--- What you have to do ---
Give the number of lines in the entries that contain "follows". State only the count.

Start of Given information

-- ==== Sys2Proof/Machine/Plp.lean ====
section
/-! DEFINITION. Power-loss protection: the hold-up energy and its test, the admission limit, the journal ring, the vault's
changes, the declaration and the end of the dump (R420 to R431, R435 to R437). -/

namespace Sys2Proof.Machine

/-- 2 × 10^15 times the usable energy in J (R423): C (V_bank² − V_MIN²) in mF µV², with the lower of C_NOM and the last
measured capacitance; 0 at or below V_MIN. -/
def energy2 (s : State) : Nat :=
  let m := 10000 * get s F.PLP_HU_CFG_V_MIN
  min (get s F.PLP_HU_CAP_C_NOM) (get s F.PLP_HU_CAP_C) * (s.plp.bank ^ 2 - m ^ 2)

/-- PLP.V_BANK follows the bank voltage and the capacitance. -/
def showBank (s : State) : State :=
  putAll [(F.PLP_V_BANK, min 65535 (s.plp.bank / 10000)), (F.PLP_V_BANK_E, min 65535 (energy2 s / (2 * 10 ^ 15)))] s

/-- HU_SENSE_SAMPLE: the HU_SENSE converter's code is corrected (R456), which is the boundary of CAL.HU (R455); V_bank is the
1 ms mean, or the new sample while a capacitance test runs (R423, R424). Samples in a row below V_LOSS are counted (R429). -/
def execHuSenseSample (code : Nat) (s : State) : Out :=
  let s1 := takeCal (fun i => decide (i = 1)) s
  let c : Int := (16 * (code % 65536) : Nat) - inForceI s1 F.CAL_HU_OFFSET
  let uv := (c * inForce s1 F.CAL_HU_GAIN).toNat * 2500000 / (2 ^ 34 * max 1 (get s F.PLP_HU_CFG_RATIO))
  let v := if get s F.PLP_HU_CFG_RATIO = 0 then 0 else uv
  let l := (v :: s.plp.samples).take 10
  let bank := if s.plp.testV0.isSome then v else l.sum / l.length
  let low := if bank < 10000 * get s F.PLP_HU_TEST_V_LOSS then s.plp.low + 1 else 0
  .next (showBank { s1 with plp := { s1.plp with samples := l, bank := bank, low := low } })

/-- The dirty space that the DDR5 pairs in service leave (R343, R354, R425). -/
def dirtySpace (s : State) : Nat :=
  let zone := 8 * bufM s - 32 * 2 ^ 30 - 2048 * get s F.ARB_FRAG_POOL - 8 * 2 ^ 30
  zone * ((List.range 8).filter fun p => !pairOut s p).length / 8

/-- R_vault in bytes a second: the lower of the measured and the tablature's rate (R422). -/
def rVault (s : State) : Nat := 1000000 * min (get s F.PLP_R_VAULT_TAB) (get s F.PLP_R_VAULT_MEAS)

/-- D_journal and D_max (R425, R427). -/
def dJournal (s : State) : Nat := 2 * 2 ^ 20 + tailBytes s + 128 * get s F.MAP_DIRTY
def dMax (s : State) : Nat :=
  let e := energy2 s - get s F.PLP_E_RESERVE * (2 * 10 ^ 15)
  let d := min (64 * 2 ^ 30) (rVault s * e / (max 1 (get s F.PLP_P_DUMP) * (2 * 10 ^ 15)) - dJournal s)
  if isSet s F.PLP_STATUS_VAULT_OK = false then 0
  else if (List.range 8).any (pairOut s) then min d (dirtySpace s) else d

/-- The limit written with STATUS.ADMIT_CLOSED; its event where D_max fell below D_dirty (R437). -/
def putLimit (d : Nat) (s : State) : State :=
  let closed := decide (d < get s F.PLP_D_DIRTY)
  let s1 := putB F.PLP_STATUS_ADMIT_CLOSED closed (put F.PLP_D_MAX d s)
  if closed && !isSet s F.PLP_STATUS_ADMIT_CLOSED then raise evPLP B.PLP_EVT_ADMIT_CLOSED s1 else s1

/-- ADMISSION_LIMIT_UPDATE: every 100 µs; write-through mode ends at the first one after the vault is usable again, and a deferred
header write is tried again (R425 to R427). -/
def execAdmissionLimitUpdate (s : State) : Out :=
  if s.pwr.powerLoss then .next s
  else
    let t := putLimit (dMax s) (put F.PLP_D_JOURNAL (dJournal s) (putB F.PLP_STATUS_WRITE_THROUGH (!isSet s F.PLP_STATUS_VAULT_OK) s))
    .next (match t.plp.header with | none => t | some st => updateHeader st t)

/-- A capacitance test starts: HU_TEST is driven and V0 taken (R424). -/
def startCapTest (s : State) : State :=
  if s.plp.testV0.isSome || s.pwr.powerLoss then s else { s with plp := { s.plp with testV0 := some s.plp.bank, testAt := now s } }

/-- CAP_TEST: PLP.CTRL.CAP_TEST runs the test now (R437). -/
def execCapTest (s : State) : Out := .next (startCapTest s)

/-- CAP_TEST_START: the test that start-up and every 24 h bring (R424). -/
def execCapTestStart (s : State) : Out :=
  let due := match s.plp.capAt with | none => true | some t => elapsed s t (24 * 3600 * 156250000)
  .next (if due then startCapTest { s with plp := { s.plp with capAt := some (now s) } } else s)

/-- CAP_TEST_END: C from V0 and V1 after 20 ms; a test with no valid result gives C = 0 (R424). -/
def execCapTestEnd (s : State) : Out :=
  match s.plp.testV0, elapsed s s.plp.testAt 3125000 with
  | none, _ => .next s
  | some _, false => .next s
  | some v0, true =>
    let v1 := s.plp.bank
    let c := if v0 ≤ v1 ∨ v1 = 0 then 0 else min 65535 (capacitance (get s F.PLP_HU_TEST_R_TEST) v0 v1)
    let s1 := showBank (put F.PLP_HU_CAP_C c { s with plp := { s.plp with testV0 := none } })
    .next (if c = 0 ∨ 10 * c < 8 * get s F.PLP_HU_CAP_C_NOM then raise evPLP B.PLP_EVT_CAP_LOW s1 else s1)

/-! ### The journal ring and the vault -/

/-- The first records of a list that fit into a number of bytes. -/
def fitting : Nat → List JournalRecord → List JournalRecord
  | _, [] => []
  | n, r :: rs => if recordSize r ≤ n then r :: fitting (n - recordSize r) rs else []

/-- JOURNAL_SEGMENT_WRITE: up to 4 MiB of the tail go to the ring once the energy check passes (R421, R426); a full ring first
gives up a segment that a map checkpoint covers, or forces an epoch switch (R293). -/
def execJournalSegmentWrite (s : State) : Out :=
  let all := fullTail s
  let rs := fitting (4 * 2 ^ 20) all
  let n := (rs.map recordSize).sum
  let v := s.plp.vault
  if !isSet s F.PLP_STATUS_VAULT_OK || s.pwr.powerLoss || rs = [] then .next s
  else if get s F.PLP_D_MAX < get s F.PLP_D_DIRTY + n then .next (bump F.PLP_CHECK_FAIL_VAULT 1 s)
  else
    let full := decide (2048 ≤ v.ring.length)
    let free := match v.ring with
      | [] => true
      | g :: _ => decide (g.epoch < s.lib.ckptEpoch)
    if full && !free then .next (switchEpoch true s)
    else .next { s with
      plp := { s.plp with
        vault := { v with
          ring := (if full then v.ring.drop 1 else v.ring) ++ [⟨get s F.ARB_EPOCH, rs⟩],
          first := if full then v.first + 1 else v.first },
        tail := all.drop rs.length }
      lib := { s.lib with jpages := [] } }

/-- An SSD that the controller can use (R420, R422). -/
def vaultUsable (x : VaultSeen) : Bool :=
  decide (0x10400 ≤ x.version) && decide (x.lba = 4096) && decide (128 ≤ x.gib) && decide (4000 ≤ x.rate) && x.header

/-- The rate that a test has measured (R422). -/
def vaultRate (x : VaultSeen) (s : State) : State :=
  let t := put F.PLP_R_VAULT_MEAS x.rate s
  putB F.PLP_STATUS_VAULT_SLOW (decide (rVault t < 12000000000)) t

/-- What a change leaves: the usability before it where a failed write may still be retried. -/
def vaultAfter (e : VaultEvent) (was : Bool) : Bool :=
  match e with
  | .linkLost => false
  | .writeFailed n => was && decide (n < 3)
  | .critical => false
  | .tested x => vaultUsable x

/-- VAULT_CHANGE: the vault becomes unusable, and write-through mode begins, or usable again after its port has tested it (R422, R427). -/
def execVaultChange (ev : VaultEvent) (s : State) : Out :=
  let was := isSet s F.PLP_STATUS_VAULT_OK
  let usable := vaultAfter ev was
  if s.pwr.powerLoss then .next s
  else
    let s0 := match ev with | .tested x => vaultRate x s | .linkLost => s | .writeFailed _ => s | .critical => s
    if usable = was then .next s0
    else
      let s1 := raise evPLP B.PLP_EVT_VAULT_CHANGE (putB F.PLP_STATUS_VAULT_OK usable s0)
      .next (if usable then s1 else putLimit 0 (put F.PLP_STATUS_WRITE_THROUGH 1 s1))

/-! ### Loss, dump and hold -/

/-- POWER_LOSS_DECLARE: PFAIL_N was low for 2 µs (`bank` false), or V_bank stayed below V_LOSS for two samples (R429). -/
def execPowerLossDeclare (bank : Bool) (s : State) : Out :=
  if bank && decide (s.plp.low < 2) then .next s else .next (declareLoss s)

/-- What follows the end of a dump: the hold of a power loss (R430), or the chip reset of a RESET_N latched
since (R563); the hold of a thermal shutdown (R448), or a release of the fatal state that waited (R543, R563). -/
def afterDump (s : State) : State :=
  if s.pwr.powerLoss then (if s.pwr.resetDue = 1 then pinReset 1 s else { s with pwr := { s.pwr with hold := 1 } })
  else if s.thm.stop = 1 then { s with thm := { s.thm with stop := 2 }, pwr := { s.pwr with hold := 2 } }
  else if s.pwr.resetDue ≠ 0 ∧ dumpsOver s then fatalRestart s.pwr.resetDue s
  else s

/-- DUMP_END: the dump ends with its first `units` units intact, all of them unless the bank fell below V_MIN or the vault failed
(R430, R435). Where nothing was dumped the hold begins. -/
def execDumpEnd (units : Nat) (s : State) : Out :=
  if s.plp.dumping then
    let v := s.plp.vault
    let full := decide (v.dump.length ≤ units)
    let kept := v.dump.take units
    let mib := ((kept.map fun u => u.blocks.length).sum * 4096) / 2 ^ 20
    let s1 := { s with plp := { s.plp with vault := { v with dump := kept }, dumping := false, dumped := true } }
    let s2 := bump F.PLP_DUMPS 1 (putAll [(F.PLP_DUMP_LAST_MS, min 4294967295 ((now s - s.plp.lossAt) / 156250)), (F.PLP_DUMP_LAST_MIB, mib)] s1)
    let s3 := if full then raise evPLP B.PLP_EVT_DUMP_DONE s2 else s2
    .next (afterDump (if full && isSet s F.DMP_STATUS_FATAL then put F.DMP_STATUS_DATA_DUMPED 1 s3 else s3))
  else if s.pwr.hold = 0 then .next (afterDump s)
  else .next s

/-- POWER_LOSS_HOLD_RELEASE: PFAIL_N high and every rail monitor in tolerance for 10 ms since the dump's end (`us`, in µs), or a RESET_N
pulse (`pin`), end the hold with a chip reset, trigger 5 (R430). -/
def execPowerLossHoldRelease (pin : Bool) (us : Nat) (s : State) : Out :=
  if s.pwr.hold = 1 ∧ (pin = true ∨ (s.pwr.railBad = [] ∧ 10000 ≤ us)) then .next (chipReset 5 s) else .next s

/-- LOSS_ACK: PF0 or a management core (requesters of R26) clears the lost-data warning (R434, R437). -/
def execLossAck (req : Nat) (s : State) : Out :=
  if req < 4 ∨ req = 8 then .next { s with plp := { s.plp with lossWarn := false } } else .next s

/-- P_DUMP_WRITE: a write of 0 is discarded (R425). -/
def execPDumpWrite (v : Nat) (s : State) : Out := .next (if v % 65536 = 0 then s else put F.PLP_P_DUMP v s)

/-- PLP_CLR_CNT: the counters are cleared (R436). -/
def execPlpClrCnt (s : State) : Out := .next (clearAll [F.PLP_CHECK_FAIL_EXT, F.PLP_CHECK_FAIL_VAULT, F.PLP_DUMPS] s)

end Sys2Proof.Machine
end

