-- ==== Sys2Proof/Safety.lean ====
section
/-! DEFINITION. The terms the statements use: what it is for a command to complete, what it leaves alone, and the invariant
that every step keeps. -/

namespace Sys2Proof

open Sys2Proof.Machine

/-- The command is carried out: it answers a next state, of which `Q` holds. -/
def Completes (c : Instr) (s : State) (Q : State → Prop) : Prop := ∃ t, exec c s = .next t ∧ Q t

/-- The state behind the register window: everything but the window's fields and the event log (R533). -/
def inner (s : State) : State := { s with regs := [], log := [] }

/-- Every field of the register window reads as before but the listed ones. -/
def OnlyFields (s t : State) (fs : List Fld) : Prop := ∀ f : Fld, f.key ∉ fs.map Fld.key → Machine.get t f = Machine.get s f

/-- Nothing has changed but the listed fields of the window and the event log. -/
def Within (s t : State) (fs : List Fld) : Prop := inner t = inner s ∧ OnlyFields s t fs

/-- Nothing has changed but one head's inner state, the listed fields and the event log. -/
def WithinHead (h : Nat) (s t : State) (fs : List Fld) : Prop :=
  inner t = { inner s with heads := t.heads } ∧ (∀ g, g ≠ h → getHead t g = getHead s g) ∧ OnlyFields s t fs

/-- The same beside the window's addresses from `lo` up to `hi`. -/
def OnlyFieldsBeside (lo hi : Nat) (s t : State) (fs : List Fld) : Prop :=
  ∀ f : Fld, (f.key < 8 * lo ∨ 8 * hi ≤ f.key) → f.key ∉ fs.map Fld.key → Machine.get t f = Machine.get s f

/-- No other head's inner state has changed. -/
def OnlyHead (h : Nat) (s t : State) : Prop := ∀ g, g ≠ h → getHead t g = getHead s g

/-- No other link, spindle, carousel, axis or decoder pool has changed beside its registers. -/
def OnlyBus (l : Nat) (s t : State) : Prop := ∀ j, j ≠ l → busOf t j = busOf s j
def OnlySpin (b : Nat) (s t : State) : Prop := ∀ j, j ≠ b → spinOf t j = spinOf s j
def OnlyCrs (c : Nat) (s t : State) : Prop := ∀ j, j ≠ c → crsOf t j = crsOf s j
def OnlyAx (b a : Nat) (s t : State) : Prop := ∀ j i, (j, i) ≠ (b, a) → i < 4 → axOf t j i = axOf s j i
def OnlyBayAx (b : Nat) (s t : State) : Prop := ∀ j i, j ≠ b → i < 4 → axOf t j i = axOf s j i
def OnlyPool (q : Nat) (s t : State) : Prop := ∀ j, j ≠ q → getPool t j = getPool s j

/-- No other head than the one an axis carries has changed: a loader, axis 2, carries none (R253). -/
def OnlySled (b a : Nat) (s t : State) : Prop := ∀ g, (2 ≤ a ∨ g ≠ sledHead b a) → getHead t g = getHead s g

/-- Nothing has changed but one axis, the listed fields and the event log; and the same beside its sled's head. -/
def WithinAx (b a : Nat) (s t : State) (fs : List Fld) : Prop :=
  inner t = { inner s with axes := t.axes } ∧ OnlyAx b a s t ∧ OnlyFields s t fs
def WithinSled (b a : Nat) (s t : State) (fs : List Fld) : Prop :=
  inner t = { inner s with axes := t.axes, heads := t.heads } ∧ OnlyAx b a s t ∧ OnlySled b a s t ∧ OnlyFields s t fs

/-- The fields of an axis that the end of a command or a stop writes (R269). -/
def axFields (b a : Nat) : List Fld :=
  [F.MOV_AX_STATUS_STATE b a, F.MOV_AX_STATUS_BUSY b a, F.MOV_AX_STATUS_RESULT b a, F.MOV_AX_SPEED b a, F.MOV_EVT b, F.EVT_LOG_HEAD]

/-- The fields that the motion of an axis writes. -/
def moveFields (b a : Nat) : List Fld :=
  [F.MOV_AX_POS b a, F.MOV_AX_MOVES b a, F.MOV_AX_STATUS_POS_VALID b a, F.MOV_AX_STATUS_HOLDING b a] ++ axFields b a

/-- An axis heads for a position (R255, R259, R260): as its target, as the end a loader creeps to, or after the reversal under way. -/
def HeadsFor (b a : Nat) (p : Int) (t : State) : Prop :=
  (axOf t b a).target = p ∨ (axOf t b a).end2 = some p ∨ (axOf t b a).after = some p

/-- A gate of an axis's driver has been switched by an immediate command (R88, R257), the other one left alone. -/
def GateSent (b a : Nat) (phB : Bool) (g : Nat) (s t : State) : Prop :=
  gateOf (axOf t b a) phB = g ∧ gateOf (axOf t b a) (!phB) = gateOf (axOf s b a) (!phB) ∧
  busOf t b = { busOf s b with codes := (busOf s b).codes ++ [gateCode a phB g] } ∧ OnlyAx b a s t ∧ OnlyBus b s t

/-- An axis decelerates to a stop from where it is (R260, R265, R266, R272). -/
def Brakes (b a dec plan : Nat) (s t : State) : Prop :=
  (axOf t b a).dec = dec ∧ (axOf t b a).plan = plan ∧ (axOf t b a).v2 = (axOf s b a).v2 ∧
  (axOf t b a).target = (if (axOf s b a).forward then axPos s b a + (stopSteps (axOf s b a).v2 dec : Nat)
    else axPos s b a - (stopSteps (axOf s b a).v2 dec : Nat))

/-- An axis has stopped stepping. -/
def AtRest (b a : Nat) (t : State) : Prop :=
  (axOf t b a).v2 = 0 ∧ (axOf t b a).ticks = 0 ∧ Machine.get t (F.MOV_AX_SPEED b a) = 0

/-- The spindle of a bay has entered a state (R239, R240): its state, the PWM enable of its bay link that follows it, the time
of entry, SPEED_LOCK outside RUN, and the event of a change. -/
def MotEnters (b st : Nat) (s t : State) : Prop :=
  Machine.get t (F.MOT_STATUS_STATE b) = st ∧ (st ≠ 3 → Machine.get t (F.MOT_STATUS_SPEED_LOCK b) = 0) ∧
  busOf t b = { busOf s b with pwmEn := decide (st = 1 ∨ st = 2 ∨ st = 3 ∨ st = 5 ∨ st = 7) } ∧
  (spinOf t b).stateAt = now s ∧ (spinOf t b).stopping = false ∧
  (motSt s b ≠ st → bitOf (Machine.get t (F.MOT_EVT b)) B.MOT_EVT_STATE_CHANGE = 1)

/-- The fields such an entry writes, and the state beside the window that it may change. -/
def motFields (b : Nat) : List Fld := [F.MOT_STATUS_STATE b, F.MOT_STATUS_SPEED_LOCK b, F.MOT_EVT b, F.EVT_LOG_HEAD]
def WithinMot (b : Nat) (s t : State) (fs : List Fld) : Prop :=
  inner t = { inner s with spindles := t.spindles, buses := t.buses } ∧ (∀ j, j ≠ b → spinOf t j = spinOf s j) ∧
  (∀ j, j ≠ b → busOf t j = busOf s j) ∧ OnlyFields s t fs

End of Given information

--- The answer ---
3